Wednesday 2 March 2016

A Men’s Store for the Everyguy


Willy Chavarria, 48, the tattooed owner of Palmer Trading Company, at 137 Sullivan Street in Manhattan, set up shop in 2010. “When we started, it was all vintage,” Mr. Chavarria said.

Since then, he has brought in hardy American brands like Filson, Tellason and Dickies, while also producing his own clothes. “I am Mexican-American, from California, and I grew up in a small town around a lot of Mexican immigrants and gang members,” he said. “When I was a little boy, I would ask my mom to buy me address books, because I thought it was ‘a dress book.’ I always had a thing for clothes.”

What do you call what you sell? Work wear? Heritage?

Do not ever use the word “heritage.” Heritage is a word that has been used and abused to the point where it’s lost its meaning entirely. What we’re doing here is straightforward, well-made clothing.

What’s good for the late winter?

We have this CPO jacket from the originator of the woolen hunting shirt, Johnson Woolen Mills.
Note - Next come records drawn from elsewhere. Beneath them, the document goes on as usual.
-- ==== Sys2Proof/Certificates/Slice0/Obligations.lean ====
section
/-! DEFINITION. The statements. A state equation `t = s with …` says the frame too: every field it does not name is
unchanged, memory whole among them. -/

namespace Sys2Proof.Claims

open Sys2Proof.Machine

/-! ### The terms of the statements -/

/-- The state after an MMX instruction that writes neither a register nor memory, with this tag word: TOS is 0, the other
bits of the status word are kept, the pc is past the instruction (R146, R147, R149, R48). The sum is modulo 2^32: where it
wraps, that is the model's (log 25), and the step has refused the fetch unless the instruction ends exactly at 2^32. -/
def afterMmx (tags : Word) (i : Instr) (s : State) : State :=
  { s with
    tagWord := tags
    statusWord := s.statusWord &&& 0b1100011111111111
    eip := s.eip + BitVec.ofNat 32 (encode i).length }

/-- ... and `MM[dst] <- r`, with ones in the exponent part (R36, R148). -/
def mmWritten (dst : MmReg) (r : QWord) (i : Instr) (s : State) : State :=
  { afterMmx 0 i s with fpr := s.fpr.set dst.index (0xFFFF#16 ++ r) }

/-- ... and an integer register is written (R148). -/
def gpWritten (dst : Reg32) (v : DWord) (i : Instr) (s : State) : State :=
  { afterMmx 0 i s with gpr := s.gpr.set dst.index v }

/-- A 64-bit value is the eight bytes at the addresses, little endian (R72). -/
def bytesAt64 (s : State) (addrs : List Nat) (v : QWord) : Prop :=
  ∀ k, k < 8 → v.extractLsb' (8 * k) 8 = Memory.read s.mem (addrs.getD k 0)

/-- A 32-bit value is the four bytes at the addresses, little endian (R72). -/
def bytesAt32 (s : State) (addrs : List Nat) (v : DWord) : Prop :=
  ∀ k, k < 4 → v.extractLsb' (8 * k) 8 = Memory.read s.mem (addrs.getD k 0)

/-- `v` is the source `mm/m64`: the register, or the 8 bytes of memory that the operand is translated to (R118, R145). -/
def isSource64 (pfx : List Prefix) (src : MmRm) (s : State) (v : QWord) : Prop :=
  match src with
  | .reg r => v = (s.fpr[r.index]).extractLsb' 0 64
  | .mem m => ∃ addrs, translateBytes s (operandSeg pfx m) (m.ea s) 8 .read = .next addrs ∧ bytesAt64 s addrs v

/-- `v` is the source `mm/m32`: bits 31:0 of the register, or 4 bytes of memory (R118, R145). -/
def isSource32 (pfx : List Prefix) (src : MmRm) (s : State) (v : DWord) : Prop :=
  match src with
  | .reg r => v = (s.fpr[r.index]).extractLsb' 0 32
  | .mem m => ∃ addrs, translateBytes s (operandSeg pfx m) (m.ea s) 4 .read = .next addrs ∧ bytesAt32 s addrs v

/-- `v` is the source `r/m32`: the integer register, or 4 bytes of memory (R118, R145). -/
def isSourceGp (pfx : List Prefix) (src : GpRm) (s : State) (v : DWord) : Prop :=
  match src with
  | .reg r => v = s.gpr[r.index]
  | .mem m => ∃ addrs, translateBytes s (operandSeg pfx m) (m.ea s) 4 .read = .next addrs ∧ bytesAt32 s addrs v

/-- The common exceptions (R150, first four lines; R145 for a memory operand of `n` bytes): each one where its condition
holds and no earlier one does. -/
def commonExceptions (i : Instr) (n : Nat) (kind : AccessKind) : Prop :=
  ∀ s : State, s.params.hasMmx = true →
    (Prefix.lock ∈ i.prefixes ∨ s.em = true → exec i s = .fault .invalidOpcode) ∧
    (Prefix.lock ∉ i.prefixes → s.em = false → s.params.cr0TsModelled = true → s.ts = true →
      exec i s = .fault .deviceNotAvailable) ∧
    (Prefix.lock ∉ i.prefixes → s.em = false → (s.params.cr0TsModelled && s.ts) = false → s.fpExcPending = true →
      exec i s = .fault (.numericError s.params.numericErrorMode)) ∧
    (Prefix.lock ∉ i.prefixes → mmxReady s = true → ∀ m f, i.memRef = some m →
      translateBytes s (operandSeg i.prefixes m) (m.ea s) n kind = .fault f → exec i s = .fault f)

/-- The rule of an instruction `mm, mm/m64` of opcode `0F op /r`: its encoding, its exceptions, and that otherwise it
completes with a result `r` in its destination that stands in the relation `R d v r` to the old destination `d` and the
source `v`, and changes nothing else. -/
def rule64 (op : Byte) (mk : List Prefix → MmReg → MmRm → Instr) (R : QWord → QWord → QWord → Prop) : Prop :=
  ∀ (pfx : List Prefix) (dst : MmReg) (src : MmRm),
    encode (mk pfx dst src) = pfx.map Prefix.byte ++ 0x0F :: op :: src.field.bytes dst.num ∧
    commonExceptions (mk pfx dst src) 8 .read ∧
    ∀ (s : State) (v : QWord), mmxReady s = true → Prefix.lock ∉ pfx → isSource64 pfx src s v →
      ∃ r, exec (mk pfx dst src) s = .next (mmWritten dst r (mk pfx dst src) s) ∧
        R ((s.fpr[dst.index]).extractLsb' 0 64) v r

/-- The rule of an instruction `mm, mm/m32` of opcode `0F op /r`. -/
def rule32 (op : Byte) (mk : List Prefix → MmReg → MmRm → Instr) (R : QWord → DWord → QWord → Prop) : Prop :=
  ∀ (pfx : List Prefix) (dst : MmReg) (src : MmRm),
    encode (mk pfx dst src) = pfx.map Prefix.byte ++ 0x0F :: op :: src.field.bytes dst.num ∧
    commonExceptions (mk pfx dst src) 4 .read ∧
    ∀ (s : State) (v : DWord), mmxReady s = true → Prefix.lock ∉ pfx → isSource32 pfx src s v →
      ∃ r, exec (mk pfx dst src) s = .next (mmWritten dst r (mk pfx dst src) s) ∧
        R ((s.fpr[dst.index]).extractLsb' 0 64) v r

/-- The rule of an instruction `mm, imm8` of opcode `0F op /ext ib` (R281). -/
def ruleImm (op : Byte) (ext : BitVec 3) (mk : List Prefix → MmReg → Byte → Instr) (R : QWord → Nat → QWord → Prop) :
    Prop :=
  ∀ (pfx : List Prefix) (dst : MmReg) (imm : Byte),
    encode (mk pfx dst imm) = pfx.map Prefix.byte ++ [0x0F, op, 0b11#2 ++ ext ++ dst.num, imm] ∧
    commonExceptions (mk pfx dst imm) 0 .read ∧
    ∀ s : State, mmxReady s = true → Prefix.lock ∉ pfx →
      ∃ r, exec (mk pfx dst imm) s = .next (mmWritten dst r (mk pfx dst imm) s) ∧
        R ((s.fpr[dst.index]).extractLsb' 0 64) imm.toNat r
These shirts are labeled New York Willy.

I started doing a label under my own name for other stores. We use all British fabric, a good middleweight oxford cloth. They’re straight in the body and a little wider in the sleeve, like a vintage Brooks Brothers shirt. And we did a classic squirrel cover. That’s a panel in the front that prevents your shirt from separating where you tuck it in. Don’t you hate that?

You collect and make objects, too, not just clothes, right?

We do our own leather-goods collection. And then we mix that in with vintage stuff we love. We have a nice assortment of vintage coke spoons from the 1970s. Actually, we have only one of those left.